What to do -
Go over the data and keep only the lines that include "TailMode".

Source records -
• • •
-- ==== Sys2Proof/Machine/Params.lean ====
section
/-! DEFINITION. The constants D0 prints (spec/00_scope.md rule R7) and the small named readings (rule R8,
spec/93_implementation_defined.md section 2), each under the one name that every other file uses. The longer
readings stand where they are used: `SEED_MAP` is `seedState` (Keystream.lean), `CSEED_ROTXOR` is
`rotXor` and `LG_SHIFT` is `lgShift` (Permutation.lean), `BLOCK_ORDER` is `blockColumn` and `blockRow`
(Remap.lean). -/

namespace Sys2Proof.Machine

/-- `BLOCK`: the side of a pixel block, in pixels. -/
def blockSide : Nat := 8

/-- `CH`: bytes per pixel, in the order R, G, B. -/
def channels : Nat := 3

/-- `K0`, the seeding constant of S0 (rules R7, R92). -/
def seedK0 : Word := 0x12345678#32

/-- `K1`, the seeding constant of S1. -/
def seedK1 : Word := 0x9ABCDEF0#32

/-- `K2`, the seeding constant of S2. -/
def seedK2 : Word := 0x13579BDF#32

/-- `K3`, the seeding constant of S3. -/
def seedK3 : Word := 0x2468ACE0#32

/-- `PHI`: the position-factor multiplier, the XOR constant of `createSeed` and the multiplier of
`linearGenerator`. -/
def phi : Word := 0x9E3779B9#32

/-- `MURMUR`: the final multiplier of `createSeed`. -/
def murmur : Word := 0x85EBCA6B#32

/-- `LCG_A`: the multiplier of the linear-congruential step. -/
def lcgA : Word := 1664525#32

/-- `LCG_C`: the increment of the linear-congruential step. -/
def lcgC : Word := 1013904223#32

/-- `NPASS`: the passes of one shuffle. -/
def nPass : Nat := 3

/-- `PASS_STRIDE`: the seed offset per pass. -/
def passStride : Nat := 1000

/-- `EXTRA_MOD`: a position that is a multiple of it gets the extra swap. -/
def extraMod : Nat := 7

/-- `REV_PERIOD`: an iteration that is a multiple of it reverses and reshuffles. -/
def revPeriod : Nat := 3

/-- `REV_IV_OFFSET`: the offset of the reshuffle's single IV byte. -/
def revIvOffset : Nat := 1000

/-- `PASS_BASE` (decision D17): the number of the first pass. -/
def passBase : Nat := 0

/-- `CSEED_INIT` (decision D13): the start value of `createSeed`. -/
def cseedInit : Word := 0#32

/-- `IDX_UNIT` (decision D21): `srcIdx` and `destIdx` are this many times the pixel number. -/
def idxUnit : Nat := 3

/-- The two readings of the trailing region that 90_conflicts.md C2 compares. -/
inductive TailMode where
  /-- Trailing pixels are XOR-mixed where they stand. -/
  | mixInPlace
  /-- Trailing pixels are copied unchanged. -/
  | copy
deriving DecidableEq, Repr

/-- `TAIL_MODE` (decision D22): C2 chooses the mix. -/
def tailMode : TailMode := .mixInPlace

end Sys2Proof.Machine
end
• • •
Finished exercise -
inductive TailMode where
def tailMode : TailMode := .mixInPlace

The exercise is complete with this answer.